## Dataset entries
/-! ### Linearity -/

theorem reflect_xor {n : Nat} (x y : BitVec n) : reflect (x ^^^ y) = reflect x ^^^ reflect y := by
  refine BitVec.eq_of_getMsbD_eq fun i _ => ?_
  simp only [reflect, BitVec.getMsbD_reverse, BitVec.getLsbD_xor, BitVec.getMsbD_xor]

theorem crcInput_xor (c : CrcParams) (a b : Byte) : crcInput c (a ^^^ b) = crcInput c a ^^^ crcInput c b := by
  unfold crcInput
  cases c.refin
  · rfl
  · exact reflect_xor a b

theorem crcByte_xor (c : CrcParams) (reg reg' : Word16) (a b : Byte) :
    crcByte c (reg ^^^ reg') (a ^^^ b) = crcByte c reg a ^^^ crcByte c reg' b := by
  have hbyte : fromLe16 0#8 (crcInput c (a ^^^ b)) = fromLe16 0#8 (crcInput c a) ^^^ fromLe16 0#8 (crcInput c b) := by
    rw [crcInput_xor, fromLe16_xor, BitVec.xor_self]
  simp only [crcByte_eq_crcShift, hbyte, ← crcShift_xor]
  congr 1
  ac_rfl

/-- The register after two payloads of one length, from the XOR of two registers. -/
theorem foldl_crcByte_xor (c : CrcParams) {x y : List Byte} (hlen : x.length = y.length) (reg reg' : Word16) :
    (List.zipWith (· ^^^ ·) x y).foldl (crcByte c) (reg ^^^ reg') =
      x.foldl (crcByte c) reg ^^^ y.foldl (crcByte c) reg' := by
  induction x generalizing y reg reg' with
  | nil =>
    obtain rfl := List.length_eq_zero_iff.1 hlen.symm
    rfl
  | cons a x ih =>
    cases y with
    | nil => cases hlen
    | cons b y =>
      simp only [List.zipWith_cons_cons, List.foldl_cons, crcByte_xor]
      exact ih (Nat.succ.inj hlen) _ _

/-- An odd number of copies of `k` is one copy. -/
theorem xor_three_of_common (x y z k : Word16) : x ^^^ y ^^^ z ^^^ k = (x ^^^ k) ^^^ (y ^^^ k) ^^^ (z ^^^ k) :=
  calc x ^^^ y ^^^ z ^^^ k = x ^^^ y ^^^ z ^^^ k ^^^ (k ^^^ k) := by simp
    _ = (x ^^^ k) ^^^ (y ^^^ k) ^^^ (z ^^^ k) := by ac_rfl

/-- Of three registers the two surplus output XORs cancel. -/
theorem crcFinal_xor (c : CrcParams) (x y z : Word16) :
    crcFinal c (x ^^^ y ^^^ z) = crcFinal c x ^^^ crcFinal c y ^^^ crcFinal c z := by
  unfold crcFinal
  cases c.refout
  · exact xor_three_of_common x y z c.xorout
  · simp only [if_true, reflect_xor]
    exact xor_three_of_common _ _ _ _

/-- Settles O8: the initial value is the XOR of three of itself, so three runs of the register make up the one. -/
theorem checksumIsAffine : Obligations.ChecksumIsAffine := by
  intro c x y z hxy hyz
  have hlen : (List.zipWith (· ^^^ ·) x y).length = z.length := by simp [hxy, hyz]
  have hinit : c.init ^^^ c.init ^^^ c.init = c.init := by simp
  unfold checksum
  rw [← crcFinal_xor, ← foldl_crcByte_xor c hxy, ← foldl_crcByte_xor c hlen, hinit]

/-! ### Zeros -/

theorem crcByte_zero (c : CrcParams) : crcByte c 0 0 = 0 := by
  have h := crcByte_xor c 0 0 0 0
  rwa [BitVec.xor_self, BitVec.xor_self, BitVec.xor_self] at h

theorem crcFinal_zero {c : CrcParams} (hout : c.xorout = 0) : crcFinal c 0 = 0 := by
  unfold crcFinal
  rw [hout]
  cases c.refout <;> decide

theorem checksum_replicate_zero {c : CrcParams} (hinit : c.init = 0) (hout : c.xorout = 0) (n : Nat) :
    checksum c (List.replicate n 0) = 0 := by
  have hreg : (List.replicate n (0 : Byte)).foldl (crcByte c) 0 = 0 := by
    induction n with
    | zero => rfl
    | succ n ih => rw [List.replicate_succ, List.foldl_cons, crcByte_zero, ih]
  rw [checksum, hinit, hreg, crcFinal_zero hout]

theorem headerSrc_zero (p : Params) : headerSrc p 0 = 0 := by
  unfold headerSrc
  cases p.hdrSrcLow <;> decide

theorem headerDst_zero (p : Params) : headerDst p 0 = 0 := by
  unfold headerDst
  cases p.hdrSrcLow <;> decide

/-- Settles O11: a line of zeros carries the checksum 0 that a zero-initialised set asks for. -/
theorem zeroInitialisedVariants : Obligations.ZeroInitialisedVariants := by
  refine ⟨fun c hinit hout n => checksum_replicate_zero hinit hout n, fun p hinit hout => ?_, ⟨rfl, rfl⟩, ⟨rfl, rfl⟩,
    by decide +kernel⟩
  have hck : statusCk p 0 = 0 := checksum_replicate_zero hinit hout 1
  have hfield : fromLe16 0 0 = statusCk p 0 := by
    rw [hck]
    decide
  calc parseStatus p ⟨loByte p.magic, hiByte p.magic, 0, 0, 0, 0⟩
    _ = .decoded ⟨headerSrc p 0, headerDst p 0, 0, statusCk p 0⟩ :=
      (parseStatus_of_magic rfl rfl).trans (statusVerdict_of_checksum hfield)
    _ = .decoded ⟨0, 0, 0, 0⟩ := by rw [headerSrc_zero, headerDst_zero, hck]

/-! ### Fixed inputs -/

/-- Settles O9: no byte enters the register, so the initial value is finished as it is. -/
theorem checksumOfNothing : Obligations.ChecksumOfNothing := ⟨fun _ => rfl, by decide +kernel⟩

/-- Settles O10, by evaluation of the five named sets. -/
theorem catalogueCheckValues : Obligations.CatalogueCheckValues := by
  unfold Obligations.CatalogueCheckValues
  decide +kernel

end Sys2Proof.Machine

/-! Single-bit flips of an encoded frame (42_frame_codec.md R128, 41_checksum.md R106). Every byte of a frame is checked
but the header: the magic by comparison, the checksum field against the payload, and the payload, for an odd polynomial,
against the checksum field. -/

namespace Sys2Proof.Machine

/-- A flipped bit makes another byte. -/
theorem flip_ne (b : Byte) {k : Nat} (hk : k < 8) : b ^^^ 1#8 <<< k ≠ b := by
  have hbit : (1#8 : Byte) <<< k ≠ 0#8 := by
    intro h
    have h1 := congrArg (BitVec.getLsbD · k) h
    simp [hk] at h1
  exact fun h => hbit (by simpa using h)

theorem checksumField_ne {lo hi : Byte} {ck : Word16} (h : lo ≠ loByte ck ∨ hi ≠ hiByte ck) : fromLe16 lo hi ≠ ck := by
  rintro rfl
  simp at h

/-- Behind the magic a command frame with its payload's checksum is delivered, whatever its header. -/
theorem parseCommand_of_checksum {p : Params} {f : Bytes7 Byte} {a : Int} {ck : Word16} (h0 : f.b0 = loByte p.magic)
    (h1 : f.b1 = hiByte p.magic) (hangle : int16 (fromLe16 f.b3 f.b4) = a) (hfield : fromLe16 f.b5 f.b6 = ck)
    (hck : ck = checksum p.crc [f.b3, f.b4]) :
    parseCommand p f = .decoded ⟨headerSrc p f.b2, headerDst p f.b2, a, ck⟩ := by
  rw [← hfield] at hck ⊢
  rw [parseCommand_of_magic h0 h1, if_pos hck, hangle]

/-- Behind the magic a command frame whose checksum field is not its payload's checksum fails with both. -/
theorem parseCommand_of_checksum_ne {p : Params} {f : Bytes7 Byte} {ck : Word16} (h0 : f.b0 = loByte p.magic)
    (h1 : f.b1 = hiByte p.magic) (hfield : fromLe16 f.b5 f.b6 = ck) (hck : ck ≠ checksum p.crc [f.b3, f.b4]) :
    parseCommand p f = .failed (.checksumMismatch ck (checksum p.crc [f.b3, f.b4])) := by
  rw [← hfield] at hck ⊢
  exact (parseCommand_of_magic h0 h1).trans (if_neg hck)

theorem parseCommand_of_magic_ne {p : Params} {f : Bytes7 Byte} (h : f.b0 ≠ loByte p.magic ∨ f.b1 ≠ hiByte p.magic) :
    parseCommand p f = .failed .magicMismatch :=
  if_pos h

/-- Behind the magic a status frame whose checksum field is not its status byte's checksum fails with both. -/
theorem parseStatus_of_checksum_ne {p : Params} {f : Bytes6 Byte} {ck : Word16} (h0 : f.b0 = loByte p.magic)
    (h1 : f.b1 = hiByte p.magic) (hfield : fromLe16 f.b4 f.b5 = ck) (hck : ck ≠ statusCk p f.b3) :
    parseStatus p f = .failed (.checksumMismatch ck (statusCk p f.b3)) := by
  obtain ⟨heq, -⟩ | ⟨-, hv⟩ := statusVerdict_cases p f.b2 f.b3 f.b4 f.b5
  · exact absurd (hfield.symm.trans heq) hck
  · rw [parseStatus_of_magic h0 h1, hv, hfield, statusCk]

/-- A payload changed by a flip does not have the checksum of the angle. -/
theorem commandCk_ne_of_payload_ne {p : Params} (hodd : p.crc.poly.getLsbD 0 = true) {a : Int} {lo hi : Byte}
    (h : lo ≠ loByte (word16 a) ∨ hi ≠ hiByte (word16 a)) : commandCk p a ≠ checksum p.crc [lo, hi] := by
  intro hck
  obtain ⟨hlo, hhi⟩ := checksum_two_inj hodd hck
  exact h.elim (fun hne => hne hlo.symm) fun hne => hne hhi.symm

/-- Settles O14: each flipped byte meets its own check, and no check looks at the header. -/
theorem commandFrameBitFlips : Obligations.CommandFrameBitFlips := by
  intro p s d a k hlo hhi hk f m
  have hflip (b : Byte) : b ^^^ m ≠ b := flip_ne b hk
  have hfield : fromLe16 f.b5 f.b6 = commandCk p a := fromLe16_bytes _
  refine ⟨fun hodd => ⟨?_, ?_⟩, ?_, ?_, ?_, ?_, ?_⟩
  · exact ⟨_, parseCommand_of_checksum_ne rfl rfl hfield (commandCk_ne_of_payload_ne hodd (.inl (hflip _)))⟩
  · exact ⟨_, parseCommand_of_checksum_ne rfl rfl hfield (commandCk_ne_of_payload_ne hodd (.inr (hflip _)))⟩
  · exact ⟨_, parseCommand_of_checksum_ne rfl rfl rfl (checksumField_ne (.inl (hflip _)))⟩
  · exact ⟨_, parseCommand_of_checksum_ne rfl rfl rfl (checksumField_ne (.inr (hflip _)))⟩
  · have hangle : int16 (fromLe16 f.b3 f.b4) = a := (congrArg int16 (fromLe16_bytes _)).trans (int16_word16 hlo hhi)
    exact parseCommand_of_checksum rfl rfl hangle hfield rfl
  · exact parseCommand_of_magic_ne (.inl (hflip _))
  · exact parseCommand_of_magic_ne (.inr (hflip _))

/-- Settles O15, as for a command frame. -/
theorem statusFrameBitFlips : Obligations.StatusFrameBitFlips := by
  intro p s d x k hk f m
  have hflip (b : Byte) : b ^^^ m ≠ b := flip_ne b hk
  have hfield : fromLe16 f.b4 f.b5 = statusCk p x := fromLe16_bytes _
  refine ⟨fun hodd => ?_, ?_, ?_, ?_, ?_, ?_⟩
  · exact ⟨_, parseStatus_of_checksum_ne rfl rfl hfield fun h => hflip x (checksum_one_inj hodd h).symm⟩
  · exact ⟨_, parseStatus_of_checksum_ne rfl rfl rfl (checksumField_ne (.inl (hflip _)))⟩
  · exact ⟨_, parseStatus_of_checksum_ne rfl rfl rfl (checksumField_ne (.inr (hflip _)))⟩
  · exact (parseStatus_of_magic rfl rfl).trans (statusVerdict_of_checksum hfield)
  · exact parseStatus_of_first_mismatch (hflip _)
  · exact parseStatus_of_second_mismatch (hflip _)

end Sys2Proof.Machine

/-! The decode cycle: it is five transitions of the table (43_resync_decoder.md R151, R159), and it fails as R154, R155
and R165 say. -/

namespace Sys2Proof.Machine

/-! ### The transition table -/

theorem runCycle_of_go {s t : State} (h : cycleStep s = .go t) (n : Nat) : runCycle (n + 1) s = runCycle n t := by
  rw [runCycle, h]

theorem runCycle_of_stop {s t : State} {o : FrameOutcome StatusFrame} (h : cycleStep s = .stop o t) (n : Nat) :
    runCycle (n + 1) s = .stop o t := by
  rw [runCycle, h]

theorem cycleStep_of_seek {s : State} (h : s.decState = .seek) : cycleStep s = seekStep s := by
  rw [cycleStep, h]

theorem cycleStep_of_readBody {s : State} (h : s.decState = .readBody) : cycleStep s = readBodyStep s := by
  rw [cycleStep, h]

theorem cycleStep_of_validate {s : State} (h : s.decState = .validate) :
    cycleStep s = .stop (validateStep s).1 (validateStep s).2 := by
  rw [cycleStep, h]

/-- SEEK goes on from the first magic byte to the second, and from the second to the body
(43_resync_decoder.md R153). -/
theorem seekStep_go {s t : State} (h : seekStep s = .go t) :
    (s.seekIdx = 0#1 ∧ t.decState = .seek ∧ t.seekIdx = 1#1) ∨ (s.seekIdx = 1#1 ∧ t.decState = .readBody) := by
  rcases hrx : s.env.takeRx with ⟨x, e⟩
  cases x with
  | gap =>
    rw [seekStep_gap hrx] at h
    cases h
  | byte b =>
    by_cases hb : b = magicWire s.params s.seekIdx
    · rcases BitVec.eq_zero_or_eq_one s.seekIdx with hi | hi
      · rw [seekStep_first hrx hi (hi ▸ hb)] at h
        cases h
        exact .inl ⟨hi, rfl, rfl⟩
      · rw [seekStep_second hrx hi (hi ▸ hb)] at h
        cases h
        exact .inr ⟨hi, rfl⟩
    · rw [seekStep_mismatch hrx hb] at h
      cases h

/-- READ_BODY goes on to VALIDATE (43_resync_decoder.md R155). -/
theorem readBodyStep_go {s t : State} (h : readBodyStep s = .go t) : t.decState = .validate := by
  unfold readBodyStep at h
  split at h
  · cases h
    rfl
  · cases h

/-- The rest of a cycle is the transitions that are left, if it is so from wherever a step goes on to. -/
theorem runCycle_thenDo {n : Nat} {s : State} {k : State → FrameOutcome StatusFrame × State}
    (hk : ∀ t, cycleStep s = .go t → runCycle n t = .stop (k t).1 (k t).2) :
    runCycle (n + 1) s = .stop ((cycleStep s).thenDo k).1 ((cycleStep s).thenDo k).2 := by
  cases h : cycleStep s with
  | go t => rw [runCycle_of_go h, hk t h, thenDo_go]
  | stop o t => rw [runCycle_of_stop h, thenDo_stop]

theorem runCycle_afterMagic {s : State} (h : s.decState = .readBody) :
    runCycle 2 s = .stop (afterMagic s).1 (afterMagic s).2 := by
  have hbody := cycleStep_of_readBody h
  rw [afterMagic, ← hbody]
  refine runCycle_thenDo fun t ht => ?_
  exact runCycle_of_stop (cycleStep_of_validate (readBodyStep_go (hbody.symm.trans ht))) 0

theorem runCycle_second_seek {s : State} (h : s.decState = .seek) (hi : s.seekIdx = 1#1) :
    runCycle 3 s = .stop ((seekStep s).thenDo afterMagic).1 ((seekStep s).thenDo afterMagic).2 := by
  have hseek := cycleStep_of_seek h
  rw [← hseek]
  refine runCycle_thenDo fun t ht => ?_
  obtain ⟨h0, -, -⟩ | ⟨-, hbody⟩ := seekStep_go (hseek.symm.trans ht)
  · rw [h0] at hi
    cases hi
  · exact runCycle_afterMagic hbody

## Exercise description
Using the records above, give the count of lines with the word "kernel", and write nothing more.

## Solution to this exercise
3